Records supplied:
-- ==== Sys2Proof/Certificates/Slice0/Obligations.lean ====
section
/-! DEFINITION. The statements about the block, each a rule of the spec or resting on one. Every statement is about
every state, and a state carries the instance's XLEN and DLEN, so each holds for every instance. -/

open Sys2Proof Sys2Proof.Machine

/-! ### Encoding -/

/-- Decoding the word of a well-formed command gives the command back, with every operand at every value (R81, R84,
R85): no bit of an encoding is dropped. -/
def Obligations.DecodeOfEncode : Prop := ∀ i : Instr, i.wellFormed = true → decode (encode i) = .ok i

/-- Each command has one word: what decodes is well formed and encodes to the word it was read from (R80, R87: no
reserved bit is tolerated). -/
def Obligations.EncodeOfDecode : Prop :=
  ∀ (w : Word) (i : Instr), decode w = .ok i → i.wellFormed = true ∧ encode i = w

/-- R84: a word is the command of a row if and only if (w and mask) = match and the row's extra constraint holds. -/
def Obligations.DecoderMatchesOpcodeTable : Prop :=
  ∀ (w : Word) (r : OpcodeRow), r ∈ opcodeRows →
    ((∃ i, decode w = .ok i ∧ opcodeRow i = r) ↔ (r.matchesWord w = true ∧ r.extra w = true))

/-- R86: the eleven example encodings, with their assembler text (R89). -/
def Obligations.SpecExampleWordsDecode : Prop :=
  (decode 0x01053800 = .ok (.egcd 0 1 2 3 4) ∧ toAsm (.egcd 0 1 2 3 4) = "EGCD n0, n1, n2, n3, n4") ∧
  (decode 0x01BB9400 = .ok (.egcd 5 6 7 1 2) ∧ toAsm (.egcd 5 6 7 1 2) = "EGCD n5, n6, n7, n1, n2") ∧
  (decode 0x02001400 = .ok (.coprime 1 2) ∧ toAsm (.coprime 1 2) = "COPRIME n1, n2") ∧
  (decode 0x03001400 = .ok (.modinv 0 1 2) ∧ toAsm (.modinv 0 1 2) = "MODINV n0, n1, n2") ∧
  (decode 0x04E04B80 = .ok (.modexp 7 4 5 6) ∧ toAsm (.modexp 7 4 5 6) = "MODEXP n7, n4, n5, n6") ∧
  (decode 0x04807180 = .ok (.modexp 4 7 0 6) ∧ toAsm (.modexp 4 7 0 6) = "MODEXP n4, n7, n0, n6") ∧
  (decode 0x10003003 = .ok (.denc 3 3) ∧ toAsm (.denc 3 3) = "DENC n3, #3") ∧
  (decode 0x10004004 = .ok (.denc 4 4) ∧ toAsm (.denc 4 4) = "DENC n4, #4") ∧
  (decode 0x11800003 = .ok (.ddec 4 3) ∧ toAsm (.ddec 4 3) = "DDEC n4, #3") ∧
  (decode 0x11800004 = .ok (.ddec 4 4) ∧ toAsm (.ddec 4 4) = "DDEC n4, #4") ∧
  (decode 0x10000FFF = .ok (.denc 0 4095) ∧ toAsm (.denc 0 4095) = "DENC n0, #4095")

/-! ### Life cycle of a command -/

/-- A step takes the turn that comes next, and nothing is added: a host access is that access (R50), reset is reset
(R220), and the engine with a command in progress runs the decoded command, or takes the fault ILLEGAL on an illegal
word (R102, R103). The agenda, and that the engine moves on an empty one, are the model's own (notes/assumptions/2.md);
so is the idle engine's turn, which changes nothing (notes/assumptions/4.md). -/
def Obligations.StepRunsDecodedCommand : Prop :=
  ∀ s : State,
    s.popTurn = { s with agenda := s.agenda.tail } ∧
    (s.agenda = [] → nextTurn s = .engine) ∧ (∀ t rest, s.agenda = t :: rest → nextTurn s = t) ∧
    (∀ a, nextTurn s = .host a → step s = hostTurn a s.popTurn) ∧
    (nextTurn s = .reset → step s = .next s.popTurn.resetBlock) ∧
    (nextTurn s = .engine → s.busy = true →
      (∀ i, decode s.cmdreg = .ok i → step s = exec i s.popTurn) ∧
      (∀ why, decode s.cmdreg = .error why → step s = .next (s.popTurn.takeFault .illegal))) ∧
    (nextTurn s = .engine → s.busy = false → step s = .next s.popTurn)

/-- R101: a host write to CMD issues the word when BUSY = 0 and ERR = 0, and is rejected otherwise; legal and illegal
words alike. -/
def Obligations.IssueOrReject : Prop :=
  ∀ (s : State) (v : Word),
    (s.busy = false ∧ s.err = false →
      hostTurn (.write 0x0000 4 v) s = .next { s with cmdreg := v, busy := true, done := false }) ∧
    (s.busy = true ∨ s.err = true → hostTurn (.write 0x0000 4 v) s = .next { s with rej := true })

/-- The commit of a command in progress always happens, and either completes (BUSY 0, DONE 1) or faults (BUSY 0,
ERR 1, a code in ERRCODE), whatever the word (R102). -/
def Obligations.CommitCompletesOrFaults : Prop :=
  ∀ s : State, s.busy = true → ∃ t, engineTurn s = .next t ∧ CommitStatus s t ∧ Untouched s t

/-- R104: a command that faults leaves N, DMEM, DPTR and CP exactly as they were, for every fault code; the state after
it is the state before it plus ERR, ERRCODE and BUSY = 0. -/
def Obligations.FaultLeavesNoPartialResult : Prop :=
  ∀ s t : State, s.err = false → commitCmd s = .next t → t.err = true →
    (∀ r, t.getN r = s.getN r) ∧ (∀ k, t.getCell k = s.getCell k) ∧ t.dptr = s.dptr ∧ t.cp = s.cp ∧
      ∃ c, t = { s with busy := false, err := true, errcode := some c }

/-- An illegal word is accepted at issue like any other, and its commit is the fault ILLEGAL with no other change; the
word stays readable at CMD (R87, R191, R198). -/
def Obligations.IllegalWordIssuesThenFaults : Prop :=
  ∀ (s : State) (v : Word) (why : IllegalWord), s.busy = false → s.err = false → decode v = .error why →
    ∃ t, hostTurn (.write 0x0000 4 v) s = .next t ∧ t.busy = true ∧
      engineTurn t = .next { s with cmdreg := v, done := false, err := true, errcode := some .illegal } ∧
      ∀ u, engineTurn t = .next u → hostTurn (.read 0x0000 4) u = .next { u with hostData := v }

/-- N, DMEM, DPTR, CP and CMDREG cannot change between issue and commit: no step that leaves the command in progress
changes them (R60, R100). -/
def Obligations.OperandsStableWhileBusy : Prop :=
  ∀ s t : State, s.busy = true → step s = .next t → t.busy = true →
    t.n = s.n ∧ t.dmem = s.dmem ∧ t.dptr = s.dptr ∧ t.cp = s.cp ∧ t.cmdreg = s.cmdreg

* * *

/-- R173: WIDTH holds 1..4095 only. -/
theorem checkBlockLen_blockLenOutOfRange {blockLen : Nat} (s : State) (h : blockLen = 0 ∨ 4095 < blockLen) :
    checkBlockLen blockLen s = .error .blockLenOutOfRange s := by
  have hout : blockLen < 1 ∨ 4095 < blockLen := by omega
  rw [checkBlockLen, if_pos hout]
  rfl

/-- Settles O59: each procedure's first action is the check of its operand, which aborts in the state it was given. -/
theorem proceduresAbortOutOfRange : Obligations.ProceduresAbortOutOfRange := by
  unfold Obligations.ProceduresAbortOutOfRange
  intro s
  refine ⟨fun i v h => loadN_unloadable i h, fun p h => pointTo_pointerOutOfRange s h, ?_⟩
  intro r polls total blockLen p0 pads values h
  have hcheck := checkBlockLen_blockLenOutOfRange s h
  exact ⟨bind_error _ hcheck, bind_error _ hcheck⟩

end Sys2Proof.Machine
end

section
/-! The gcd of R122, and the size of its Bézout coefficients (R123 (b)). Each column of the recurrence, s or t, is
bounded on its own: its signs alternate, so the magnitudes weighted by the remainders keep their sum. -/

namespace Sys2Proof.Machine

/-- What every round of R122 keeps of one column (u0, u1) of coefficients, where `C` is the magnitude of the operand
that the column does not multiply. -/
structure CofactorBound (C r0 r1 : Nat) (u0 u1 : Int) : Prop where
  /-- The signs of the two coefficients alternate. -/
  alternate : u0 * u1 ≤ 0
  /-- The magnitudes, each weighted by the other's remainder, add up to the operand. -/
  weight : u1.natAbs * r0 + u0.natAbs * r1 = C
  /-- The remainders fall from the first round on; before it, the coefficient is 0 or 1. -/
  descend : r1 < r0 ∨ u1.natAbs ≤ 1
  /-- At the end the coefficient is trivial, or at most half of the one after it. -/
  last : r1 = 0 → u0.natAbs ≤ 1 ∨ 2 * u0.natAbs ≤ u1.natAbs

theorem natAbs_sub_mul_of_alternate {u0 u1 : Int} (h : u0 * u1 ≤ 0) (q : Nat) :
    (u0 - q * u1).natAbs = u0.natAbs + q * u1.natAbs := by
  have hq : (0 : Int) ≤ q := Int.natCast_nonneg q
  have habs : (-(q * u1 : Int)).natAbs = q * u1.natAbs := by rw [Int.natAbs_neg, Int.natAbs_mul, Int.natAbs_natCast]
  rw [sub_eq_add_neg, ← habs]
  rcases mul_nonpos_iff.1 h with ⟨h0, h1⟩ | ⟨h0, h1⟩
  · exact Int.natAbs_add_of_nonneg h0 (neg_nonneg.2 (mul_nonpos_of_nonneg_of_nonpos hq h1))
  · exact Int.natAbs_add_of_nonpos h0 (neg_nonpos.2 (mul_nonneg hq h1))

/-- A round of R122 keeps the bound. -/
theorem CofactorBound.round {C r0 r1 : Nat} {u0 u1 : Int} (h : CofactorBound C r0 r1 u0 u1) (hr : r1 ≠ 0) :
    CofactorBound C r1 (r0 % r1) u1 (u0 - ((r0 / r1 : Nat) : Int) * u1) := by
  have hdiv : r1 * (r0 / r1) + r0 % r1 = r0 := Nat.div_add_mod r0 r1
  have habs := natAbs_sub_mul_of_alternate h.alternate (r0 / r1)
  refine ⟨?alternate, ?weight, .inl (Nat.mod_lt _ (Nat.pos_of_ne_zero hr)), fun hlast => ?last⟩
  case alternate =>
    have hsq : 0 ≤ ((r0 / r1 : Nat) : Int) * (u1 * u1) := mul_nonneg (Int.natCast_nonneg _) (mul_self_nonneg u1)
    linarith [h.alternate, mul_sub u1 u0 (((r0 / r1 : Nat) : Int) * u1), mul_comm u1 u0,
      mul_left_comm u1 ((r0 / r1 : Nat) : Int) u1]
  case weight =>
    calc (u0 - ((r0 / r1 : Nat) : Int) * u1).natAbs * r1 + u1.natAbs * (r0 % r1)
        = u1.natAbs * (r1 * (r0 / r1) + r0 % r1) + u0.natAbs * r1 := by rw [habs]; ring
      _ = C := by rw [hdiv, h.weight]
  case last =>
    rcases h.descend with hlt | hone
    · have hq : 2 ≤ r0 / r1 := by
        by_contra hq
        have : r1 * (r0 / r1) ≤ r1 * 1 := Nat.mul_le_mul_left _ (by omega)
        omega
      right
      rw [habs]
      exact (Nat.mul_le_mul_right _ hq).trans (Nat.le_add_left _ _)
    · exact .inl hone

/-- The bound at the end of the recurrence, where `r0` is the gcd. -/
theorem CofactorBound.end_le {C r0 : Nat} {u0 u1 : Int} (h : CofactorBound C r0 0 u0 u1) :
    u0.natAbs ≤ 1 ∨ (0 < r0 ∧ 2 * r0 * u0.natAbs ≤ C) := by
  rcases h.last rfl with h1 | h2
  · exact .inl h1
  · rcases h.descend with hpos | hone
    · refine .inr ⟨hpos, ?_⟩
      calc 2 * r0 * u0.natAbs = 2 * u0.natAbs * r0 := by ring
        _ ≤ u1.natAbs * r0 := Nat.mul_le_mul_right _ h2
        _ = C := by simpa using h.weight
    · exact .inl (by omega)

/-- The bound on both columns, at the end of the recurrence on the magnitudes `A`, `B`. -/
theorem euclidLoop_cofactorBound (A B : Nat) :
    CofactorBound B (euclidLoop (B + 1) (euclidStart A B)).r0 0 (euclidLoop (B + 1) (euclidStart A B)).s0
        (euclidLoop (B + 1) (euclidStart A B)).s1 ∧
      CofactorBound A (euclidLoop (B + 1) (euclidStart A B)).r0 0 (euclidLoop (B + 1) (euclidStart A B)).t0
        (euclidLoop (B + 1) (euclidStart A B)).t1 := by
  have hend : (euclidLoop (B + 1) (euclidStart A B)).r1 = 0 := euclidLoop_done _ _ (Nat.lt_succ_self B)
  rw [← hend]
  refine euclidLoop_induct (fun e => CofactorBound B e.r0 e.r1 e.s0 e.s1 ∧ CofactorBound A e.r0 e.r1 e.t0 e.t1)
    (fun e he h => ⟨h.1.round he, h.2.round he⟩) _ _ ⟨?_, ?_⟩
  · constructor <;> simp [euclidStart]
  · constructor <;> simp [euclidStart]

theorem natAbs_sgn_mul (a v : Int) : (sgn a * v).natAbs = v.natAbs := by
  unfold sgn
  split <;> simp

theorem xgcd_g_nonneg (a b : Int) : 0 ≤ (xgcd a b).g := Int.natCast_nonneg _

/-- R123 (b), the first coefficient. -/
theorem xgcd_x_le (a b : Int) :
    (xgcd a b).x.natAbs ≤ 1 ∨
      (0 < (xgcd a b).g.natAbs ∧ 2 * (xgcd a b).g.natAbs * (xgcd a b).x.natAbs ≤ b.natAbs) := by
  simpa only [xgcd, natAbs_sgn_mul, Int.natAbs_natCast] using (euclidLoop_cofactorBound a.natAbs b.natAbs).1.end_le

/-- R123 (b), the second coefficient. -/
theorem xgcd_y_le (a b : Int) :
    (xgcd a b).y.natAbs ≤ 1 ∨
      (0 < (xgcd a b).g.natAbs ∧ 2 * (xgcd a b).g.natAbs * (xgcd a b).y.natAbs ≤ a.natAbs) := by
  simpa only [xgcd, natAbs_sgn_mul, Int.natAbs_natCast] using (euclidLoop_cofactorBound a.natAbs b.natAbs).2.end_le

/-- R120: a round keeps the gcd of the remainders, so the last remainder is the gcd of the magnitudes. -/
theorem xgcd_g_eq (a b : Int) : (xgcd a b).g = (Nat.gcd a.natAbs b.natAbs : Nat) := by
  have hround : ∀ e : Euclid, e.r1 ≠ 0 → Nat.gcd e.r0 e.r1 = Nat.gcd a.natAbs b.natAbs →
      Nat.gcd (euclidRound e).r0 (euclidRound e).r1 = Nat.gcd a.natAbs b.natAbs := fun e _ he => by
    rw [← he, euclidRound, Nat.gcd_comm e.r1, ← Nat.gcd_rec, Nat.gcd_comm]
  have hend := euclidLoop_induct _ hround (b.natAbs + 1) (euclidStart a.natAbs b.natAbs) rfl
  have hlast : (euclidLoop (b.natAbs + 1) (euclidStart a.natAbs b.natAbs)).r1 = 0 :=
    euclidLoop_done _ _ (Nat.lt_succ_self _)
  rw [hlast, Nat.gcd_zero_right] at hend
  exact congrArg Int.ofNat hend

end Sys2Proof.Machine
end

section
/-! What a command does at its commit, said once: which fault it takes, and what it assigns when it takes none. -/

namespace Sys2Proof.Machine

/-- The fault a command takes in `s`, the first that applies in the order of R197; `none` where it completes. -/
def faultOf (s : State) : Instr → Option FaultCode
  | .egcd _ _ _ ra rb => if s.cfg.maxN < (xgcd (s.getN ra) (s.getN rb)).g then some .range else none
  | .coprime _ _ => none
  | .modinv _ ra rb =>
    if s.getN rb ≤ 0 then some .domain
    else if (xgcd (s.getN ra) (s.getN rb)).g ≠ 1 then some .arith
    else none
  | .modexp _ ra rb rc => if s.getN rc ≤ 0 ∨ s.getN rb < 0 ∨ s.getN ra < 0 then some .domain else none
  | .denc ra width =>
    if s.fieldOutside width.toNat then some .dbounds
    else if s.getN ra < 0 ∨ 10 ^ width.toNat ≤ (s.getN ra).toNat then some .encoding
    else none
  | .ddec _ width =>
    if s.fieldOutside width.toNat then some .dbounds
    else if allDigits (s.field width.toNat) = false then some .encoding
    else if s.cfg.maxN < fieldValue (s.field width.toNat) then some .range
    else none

---

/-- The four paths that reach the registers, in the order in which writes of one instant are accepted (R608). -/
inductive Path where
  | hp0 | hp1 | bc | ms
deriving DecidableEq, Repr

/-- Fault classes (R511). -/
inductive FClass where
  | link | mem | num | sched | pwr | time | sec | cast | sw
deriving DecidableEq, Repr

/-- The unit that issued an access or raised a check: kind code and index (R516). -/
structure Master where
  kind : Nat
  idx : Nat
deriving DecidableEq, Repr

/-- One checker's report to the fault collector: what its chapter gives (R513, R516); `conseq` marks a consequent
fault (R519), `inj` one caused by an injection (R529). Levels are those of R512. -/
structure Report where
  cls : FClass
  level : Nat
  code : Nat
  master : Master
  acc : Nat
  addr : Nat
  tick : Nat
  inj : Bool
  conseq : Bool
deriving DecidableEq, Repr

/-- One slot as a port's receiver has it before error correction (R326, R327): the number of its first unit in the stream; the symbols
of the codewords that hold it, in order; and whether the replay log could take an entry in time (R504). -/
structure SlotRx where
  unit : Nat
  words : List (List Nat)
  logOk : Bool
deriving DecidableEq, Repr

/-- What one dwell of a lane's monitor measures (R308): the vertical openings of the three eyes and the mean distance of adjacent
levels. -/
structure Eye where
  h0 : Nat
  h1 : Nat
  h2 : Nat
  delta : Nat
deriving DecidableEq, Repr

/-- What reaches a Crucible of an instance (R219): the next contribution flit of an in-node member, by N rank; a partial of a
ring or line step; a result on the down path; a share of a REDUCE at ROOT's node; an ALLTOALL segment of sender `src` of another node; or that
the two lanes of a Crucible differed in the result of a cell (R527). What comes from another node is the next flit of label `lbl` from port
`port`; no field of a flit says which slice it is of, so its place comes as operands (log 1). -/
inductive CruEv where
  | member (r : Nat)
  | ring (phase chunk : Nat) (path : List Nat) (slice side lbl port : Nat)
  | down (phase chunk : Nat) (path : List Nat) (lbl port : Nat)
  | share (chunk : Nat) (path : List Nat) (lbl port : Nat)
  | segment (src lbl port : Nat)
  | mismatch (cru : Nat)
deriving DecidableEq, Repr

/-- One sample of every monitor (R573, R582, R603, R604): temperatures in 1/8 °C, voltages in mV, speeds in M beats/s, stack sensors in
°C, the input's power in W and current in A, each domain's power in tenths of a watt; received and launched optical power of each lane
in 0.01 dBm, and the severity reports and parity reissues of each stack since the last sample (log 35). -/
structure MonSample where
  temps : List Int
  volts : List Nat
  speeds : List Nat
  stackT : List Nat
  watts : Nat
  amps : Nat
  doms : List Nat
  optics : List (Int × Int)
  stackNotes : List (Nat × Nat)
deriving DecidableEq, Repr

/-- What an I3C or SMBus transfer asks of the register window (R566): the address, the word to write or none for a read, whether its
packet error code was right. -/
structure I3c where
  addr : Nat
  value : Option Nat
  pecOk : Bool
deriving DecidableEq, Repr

Problem:
Taking the lines above, repeat exactly those from the line that contains "refine .inr ⟨hpos, ?_⟩" through the line that contains "theorem euclidLoop_cofactorBound (A", and both of those lines as well. Include nothing else.

Task result:
    · refine .inr ⟨hpos, ?_⟩
      calc 2 * r0 * u0.natAbs = 2 * u0.natAbs * r0 := by ring
        _ ≤ u1.natAbs * r0 := Nat.mul_le_mul_right _ h2
        _ = C := by simpa using h.weight
    · exact .inl (by omega)

/-- The bound on both columns, at the end of the recurrence on the magnitudes `A`, `B`. -/
theorem euclidLoop_cofactorBound (A B : Nat) :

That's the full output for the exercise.